La catastrophe du Constellation, qui a coûté la vie à 41 personnes, révèle aujourd’hui un scandale administratif d’une ampleur inquiétante. Les enquêteurs ont mis au jour des pratiques frauduleuses au sein même de l’administration communale, jetant une lumière crue sur les défaillances qui ont précédé le drame.
Une fraude documentaire découverte après le drame
Les autorités ont identifié un agent municipal de Crans-Montana qui aurait falsifié des documents officiels en se faisant passer pour un professionnel qualifié. Cette manipulation administrative remonte à deux semaines avant l’incendie meurtrier.
L’homme aurait exploité le nom d’un ingénieur sans son consentement pour apposer une validation sur des dossiers de construction. Ces approbations frauduleuses concernaient directement les aménagements du bar tragiquement détruit.
Licenciement immédiat et rupture de confiance
Suite à son audition par les forces de l’ordre, l’employé a été démis de ses fonctions pour fabrication de faux. La municipalité a pris des mesures radicales dès la confirmation des faits.
Le Conseil communal a justifié cette décision par une “rupture de confiance” totale. Toute forme de coopération avec cet agent a été interrompue dans l’attente des conclusions d’une investigation interne approfondie.
Suspension préventive en urgence
La collectivité locale a agi rapidement pour se distancier de ces agissements. La mise à pied a été prononcée sans délai, témoignant de la gravité exceptionnelle de la situation.
Des travaux réalisés sans garanties professionnelles
L’aménagement de la terrasse de l’établissement n’avait pas bénéficié des compétences techniques requises. Les responsables du bar, Jacques et Jessica Moretti, avaient pourtant lancé un projet de fermeture d’espace extérieur.
Ce chantier nécessitait normalement une procédure d’exposition publique du dossier. Cependant, les plans ont été élaborés par un dessinateur dépourvu de la certification d’ingénieur obligatoire pour ce type d’intervention.

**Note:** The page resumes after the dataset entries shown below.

/-- Every row of the table but the two that are decoded further, UNKNOWN_COMMAND and REGISTER_WRITE. -/
theorem Inv.exec_of_row (h : Inv s) {c : Instr} (hu : ∀ code, c ≠ .unknownCommand code) (hw : c.request ≠ .writeCycle)
    (he : exec c s = .next t) : Inv t := by
  cases c with
  | powerOn => cases he; exact h.powerOn
  | resetNAssert => cases he; exact h.assertReset
  | resetNRelease => cases he; exact h.releaseReset
  | sweepRowWrite => cases he; exact h.sweepRow
  | fillRowWrite => cases he; exact h.fillRow
  | commitApplicationEnd => cases he; exact h.endCommitApplication
  | start => cases he; exact h.command h.startCommand
  | arm => cases he; exact h.command h.armCommand
  | stop => cases he; exact h.command h.stopCommand
  | abort => cases he; exact h.command h.abortCommand
  | setWindow => cases he; exact h.command fun _ => h.setWindow
  | seek => cases he; exact h.command fun _ => h.seek
  | fill => cases he; exact h.command h.fillCommand
  | fillAbort => cases he; exact h.command h.fillAbort
  | closeBatch => cases he; exact h.command h.closeBatch
  | discardBatch => cases he; exact h.command h.discardBatch
  | flushQueue => cases he; exact h.command h.flushQueue
  | commit => cases he; exact h.command h.commitCommand
  | logPop => cases he; exact h.command fun _ => h.popLog
  | logClear => cases he; exact h.command fun _ => h.clearLog
  | softReset => cases he; exact h.command h.softReset
  | unknownCommand code => exact absurd rfl (hu code)
  | dataWrite word => cases he; exact h.busCycle fun hreset => h.writeData hreset word
  | dataRead => cases he; exact h.busCycle fun _ => h.readData
  | eventsWrite value => cases he; exact h.writeEvents value
  | eventEnableWrite value =>
    cases he
    exact h.regWrite fun _ => h.of_core (by simp [SameCore, State.writeEnables])
  | parkWrite half value => cases he; exact h.regWrite fun hready => h.writePark hready half value
  | termWrite half value => cases he; exact h.regWrite fun _ => h.writeTerm half value
  | entryOffsetWrite value => cases he; exact h.regWrite fun _ => h.writeEntryOffset value
  | passTargetWrite value => cases he; exact h.regWrite fun _ => h.writePassTarget value
  | layoutWrite reg value => cases he; exact h.regWrite fun _ => h.writeLayout reg value
  | timebaseWrite reg value => cases he; exact h.regWrite fun _ => h.writeTimebase reg value
  | strobeWrite value => cases he; exact h.regWrite fun _ => h.writeStrobe value
  | waitLimitWrite value => cases he; exact h.regWrite fun _ => h.writeWaitLimit value
  | compareMaskWrite value => cases he; exact h.regWrite fun _ => h.withCompareSettings _ _
  | failPolicyWrite value => cases he; exact h.regWrite fun _ => h.writePolicy value
  | windowRegisterWrite reg value => cases he; exact h.regWrite fun _ => h.writeWindow reg value
  | runConfigWrite value => cases he; exact h.regWrite fun _ => h.writeRunConfig value
  | registerWrite addr value => exact absurd rfl hw
  | trigEdge level => cases he; exact h.sampleTrig level
  | gateChange level => cases he; exact h.of_core (by simp [SameCore])
  | tick => cases he; exact h.completePeriod
  | waitTimeout => cases he; exact h.timeOut_eq.symm ▸ h
  | rowEnd => cases he; exact h.endRow_eq.symm ▸ h
  | markPulseEnd => cases he; exact h.withPulses s.run.passmarkCycles 0
  | passmarkPulseEnd => cases he; exact h.withPulses 0 s.play.markCycles
  | uutLaneDriveChange n d => cases he; exact h.changeUutDrive n d
  | pulledLevelReached n => cases he; exact h.reachPulledLevel n

/-- The row of a code is a command of its own (R168). -/
theorem commandOfCode_row {code : Word} {c : Instr} (h : commandOfCode code = some c) :
    (∀ code', c ≠ .unknownCommand code') ∧ c.request ≠ .writeCycle := by
  unfold commandOfCode at h
  split at h <;> cases h <;> exact ⟨nofun, nofun⟩

/-- A code written to COMMAND is the row of its code, or changes the report alone (R168). -/
theorem Inv.writeCommand (h : Inv s) (code : Word) : Inv (s.writeCommand code) := by
  have hrow := exec_commandOfCode code s
  cases hc : commandOfCode code with
  | some c =>
    rw [hc] at hrow
    exact h.exec_of_row (commandOfCode_row hc).1 (commandOfCode_row hc).2 hrow
  | none =>
    refine h.command fun _ => ?_
    rw [s.ownerOf_unknown hc]
    exact h

/-- Every command keeps the invariant. -/
theorem Inv.exec (h : Inv s) {c : Instr} (he : exec c s = .next t) : Inv t := by
  have row {d : Instr} (hw : d.request ≠ .writeCycle) (hd : Machine.exec d s = .next t) : Inv t := by
    by_cases hu : ∃ code, d = .unknownCommand code
    · obtain ⟨code, rfl⟩ := hu
      cases hd
      exact h.writeCommand code
    · exact h.exec_of_row (fun code heq => hu ⟨code, heq⟩) hw hd
  by_cases hw : c.request = .writeCycle
  · cases c with
    | registerWrite addr value =>
      cases hr : registerRow addr value with
      | none => rw [exec_registerWrite_of_no_row hr] at he; cases he; exact h
      | some d => exact row (registerRow_request hr).1 ((exec_registerWrite_of_row hr s).symm.trans he)
    | _ => cases hw
  · exact row hw he

/-! ### A CLKIN cycle -/

theorem Inv.clockTimebase (h : Inv s) : Inv s.clockTimebase := by
  unfold State.clockTimebase
  split
  · next htakes =>
    obtain ⟨hrun, hcounting, -⟩ := h.running_of_takesCycles htakes
    have hprescale := h.timebase.prescaleCount hcounting
    have hperiod := h.timebase.periodCount hcounting
    split
    · split
      · exact h.completeAndTick hrun
      · exact h
    · next hlast =>
      have hmore : s.timebase.division ≤ s.timebase.prescaleCount + 1 → s.timebase.periodCount + 1 < s.timebase.periodLength := by
        simpa [Timebase.lastCycle] using hlast
      unfold Timebase.count
      split
      · next hnext => exact h.withCounts ⟨rfl, rfl, rfl⟩ ⟨hnext, hperiod⟩
      · next hnext => exact h.withCounts ⟨rfl, rfl, rfl⟩ ⟨s.timebase.division_pos, hmore (by omega)⟩
  · exact h

/-- While a commit application is in progress a cycle of the timebase makes no tick, and so no commit (R64). -/
theorem Machine.State.clockTimebase_commits (s : Machine.State) (h : s.pm.commits ≠ []) : s.clockTimebase.pm = s.pm := by
  unfold State.clockTimebase
  split
  · split
    · split
      · next hnil => exact absurd (by simpa using hnil) h
      · rfl
    · rfl
  · rfl

/-- One cycle of the application that was in progress when the CLKIN cycle began (R64). -/
theorem Inv.clockCommit (h : Inv s) (before : List Nat) (hb : before ≠ [] → s.pm.commits = before) : Inv (s.clockCommit before) := by
  unfold State.clockCommit
  split
  · exact h
  · next n rest =>
    have hc : s.pm.commits = n :: rest := hb (List.cons_ne_nil _ _)
    split
    · exact h.endCommitApplication
    · next hn =>
      refine h.of_butPlay (h.butPlay.withMemory (q := s.queue) (p := { s.pm with commits := (n - 1) :: rest }) ?_ h.queue
        fun _ => List.cons_ne_nil _ _) ⟨rfl, rfl, rfl, rfl⟩
      have hne : s.pm.commits ≠ [] := by simp [hc]
      exact { h.memory with
        sweep := fun hsweep => absurd (h.memory.sweep hsweep).2.2.2 hne
        commits := by
          intro m hm
          rcases List.mem_cons.1 hm with rfl | hm
          · omega
          · exact h.memory.commits m (hc ▸ List.mem_cons_of_mem _ hm)
        reset := fun hreset => absurd (h.memory.reset hreset).2.2.2 hne }

theorem Inv.clockBlocks (h : Inv s) : Inv s.clockBlocks := by
  have hpulsed : Inv s.clockPulses := h.withPulses _ _
  have htimed := hpulsed.sweepRow.clockTimebase
  refine htimed.clockCommit _ fun hne => ?_
  have hswept : s.clockPulses.sweepRow.pm.commits = s.pm.commits := by simp [State.clockPulses]
  rw [State.clockTimebase_commits _ (hswept.symm ▸ hne), hswept]

/-- A read begins: the data lines are driven with the strobes of a read low (R165). -/
theorem Inv.beginRead (h : Inv s) (hreset : s.pins.resetLow = false) (hseen : s.bus.seen = ⟨true, true, false⟩) (addr : Addr) :
    Inv (s.beginRead addr) := by
  have drive {u : Machine.State} (hu : Inv u) (hr : u.pins.resetLow = false) (hs : u.bus.seen = ⟨true, true, false⟩)
      (word : Option Word) : Inv { u with bus := { u.bus with driven := word } } :=
    hu.of_butPlay (hu.butPlay.withBus ⟨fun _ => hr, fun _ => hs⟩) ⟨rfl, rfl, rfl, rfl⟩
  unfold State.beginRead
  split
  · obtain ⟨hpins, -, hseen', -⟩ := s.readData_sameLines
    exact drive h.readData (hpins ▸ hreset) (hseen'.trans hseen) _
  · exact drive h hreset hseen _

/-- One strobe followed: the drive stops, and the cycle of the edge is taken (R165). -/
theorem Inv.followStrobe (h : Inv s) (hreset : s.pins.resetLow = false) (k : Strobe) : Inv (s.followStrobe k) := by
  unfold State.followStrobe
  dsimp only
  split
  · exact h
  · have hquiet : Inv { s with bus := { s.bus with seen := s.pins.lines.strobes.follow k s.bus.seen, driven := none } } :=
      h.of_butPlay (h.butPlay.withBus ⟨nofun, nofun⟩) ⟨rfl, rfl, rfl, rfl⟩
    generalize s.pins.lines.strobes.follow k s.bus.seen = seen at hquiet ⊢
    cases he : seen.event k with
    | write => exact hquiet.exec (c := .registerWrite _ _) rfl
    | read =>
      refine hquiet.beginRead hreset ?_ _
      obtain ⟨cs, rd, wr⟩ := seen
      revert he
      cases k <;> cases cs <;> cases rd <;> cases wr <;> simp [Strobes.event]
    | nothing => exact hquiet

theorem Inv.sampleLines (h : Inv s) (hreset : s.pins.resetLow = false) : Inv s.sampleLines := by
  have follow (ks : List Strobe) : ∀ u : Machine.State, Inv u → u.pins.resetLow = false → Inv (ks.foldl State.followStrobe u) := by
    induction ks with
    | nil => exact fun u hu _ => hu
    | cons k ks ih => exact fun u hu hr => ih _ (hu.followStrobe hr k) (by simpa using hr)
  unfold State.sampleLines
  split
  · exact h
  · exact follow _ _ (h.of_core (by simp [SameCore])) hreset

theorem Inv.clockCycle (h : Inv s) : Inv s.clockCycle := by
  unfold State.clockCycle
  split
  · exact h
  · next hreset => exact h.clockBlocks.sampleLines (by simpa using hreset)

/-- Settles O60: a step is a command, which keeps the invariant by its row of the table, or a CLKIN cycle of the blocks and the bus
lines. -/
theorem everyStepKeepsTheInvariant : Obligations.EveryStepKeepsTheInvariant := by
  unfold Obligations.EveryStepKeepsTheInvariant
  intro s t h hstep
  unfold step at hstep
  split at hstep
  · cases hstep
    exact h.clockCycle
  · next c rest _ =>
    have hrest : Inv { s with pending := rest } := h.of_core (by simp [SameCore])
    exact hrest.exec hstep

/-- Settles O59: the state after reset is a state at its power-on values. -/
theorem resetMeetsTheInvariant : Obligations.ResetMeetsTheInvariant := by
  unfold Obligations.ResetMeetsTheInvariant
  have hpowered : Inv (State.reset.powerOnValues .reset) :=
    inv_powerOnValues Memory.wf_reset rfl rfl rfl (by intro n b; revert n b; decide)
  exact hpowered.of_core (by simp [SameCore, State.powerOnValues, State.reset, HostBus.resetWith])

end Sys2Proof
end

section
/-! Events without their cause, pulses, and what the part does while RESET_N is low (R90, R108, R165, R176). -/

namespace Sys2Proof.Machine

/-! ### Causes -/

/-- A row end is due exactly where the latched row of a run has ended (R109). -/
theorem State.rowEndDue_iff (s : State) : s.rowEndDue = true ↔ ∃ row, RowEnded s row := by
  unfold State.rowEndDue RowEnded
  cases hrow : s.play.latched with
  | none => simp
  | some row => simp [and_assoc]

/-- Without a timeout due WAIT_TIMEOUT does nothing (log entry 2). -/
theorem State.timeOut_of_not_due (s : State) (h : s.timeoutDue = false) : s.timeOut = s := by
  unfold State.timeOut
  split
  · rw [h]; rfl
  · rfl

theorem State.endRow_of_not_due (s : State) (h : s.rowEndDue = false) : s.endRow = s := by
  simp [State.endRow, h]

theorem State.sweepRow_none (s : State) (h : s.pm.sweep = none) : s.sweepRow = s := by
  unfold State.sweepRow
  rw [h]

theorem State.fillRow_none (s : State) (h : s.pm.fill = none) : s.fillRow = s := by
  unfold State.fillRow
  rw [h]

theorem State.endCommitApplication_nil (s : State) (h : s.pm.commits = []) : s.endCommitApplication = s := by
  unfold State.endCommitApplication
  rw [h]

/-- A lane that is at a level, or has no pull, has no level to reach (R127). -/
theorem State.reachPulledLevel_of_still (s : State) (n : Lane) (h : s.lanes.pinLevel n ≠ none ∨ s.lanes.pull n = none) :
    s.reachPulledLevel n = s := by
  unfold State.reachPulledLevel
  split
  · next hlevel hpull => simp [hlevel, hpull] at h
  · rfl

/-- Settles O58: each event by its own cause. -/
theorem eventsWithoutACauseDoNothing : Obligations.EventsWithoutACauseDoNothing := by
  unfold Obligations.EventsWithoutACauseDoNothing
  intro s
  refine ⟨fun hsweep => ?_, fun hfill => ?_, fun hcommits => ?_, fun hended => ?_, fun hwait => ?_, fun n hlevel => ?_⟩
  · exact congrArg Host.Outcome.next (s.sweepRow_none hsweep)
  · rcases hfill with hfill | hcommits
    · exact congrArg Host.Outcome.next (s.fillRow_none hfill)
    · exact congrArg Host.Outcome.next (s.fillRow_of_commits hcommits)
  · exact congrArg Host.Outcome.next (s.endCommitApplication_nil hcommits)
  · refine congrArg Host.Outcome.next (s.endRow_of_not_due ?_)
    rw [← Bool.not_eq_true, s.rowEndDue_iff]
    exact fun ⟨row, hrow⟩ => hended row hrow
  · refine congrArg Host.Outcome.next (s.timeOut_of_not_due ?_)
    rw [← Bool.not_eq_true, timeoutDue_iff]
    rintro ⟨-, -, -, hphase, hlimit, hcount, -⟩
    rcases hwait with hdwell | hzero | hshort
    · simp [hphase] at hdwell
    · exact hlimit hzero
    · exact hshort hcount
  · exact congrArg Host.Outcome.next (s.reachPulledLevel_of_still n hlevel)

/-- Settles O48: each command sets the cycles of its pulse to 0, and the pins are high while cycles are left. -/
theorem pulseEndsLowerTheirPins : Obligations.PulseEndsLowerTheirPins := by
  unfold Obligations.PulseEndsLowerTheirPins
  intro s
  refine ⟨rfl, rfl, fun hreset => ⟨?_, ?_⟩⟩
  · simp [State.markPin, hreset, Nat.pos_iff_ne_zero]
  · simp [State.passmarkPin, hreset, Nat.pos_iff_ne_zero]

Chronologie d’un scandale révélé tardivement
La supercherie n’a été décelée qu’en début janvier, plusieurs semaines après la catastrophe qui a endeuillé la station alpine. Cette découverte tardive soulève des interrogations sur les mécanismes de contrôle en place.
L’agent incriminé faisait déjà l’objet d’une inculpation dans le cadre de l’enquête pénale ouverte suite au sinistre. Les nouvelles révélations alourdissent considérablement son dossier judiciaire.
Des questions sur l’intégrité administrative
Romain Jordan, représentant légal des familles endeuillées, dénonce vigoureusement le climat administratif régnant à Crans-Montana. Il s’interroge publiquement sur la probité des procédures habituellement appliquées par la commune.
Cette affaire met en lumière des dysfonctionnements systémiques qui dépassent le cadre d’une simple erreur individuelle. Les victimes et leurs proches exigent désormais des réponses sur les responsabilités collectives.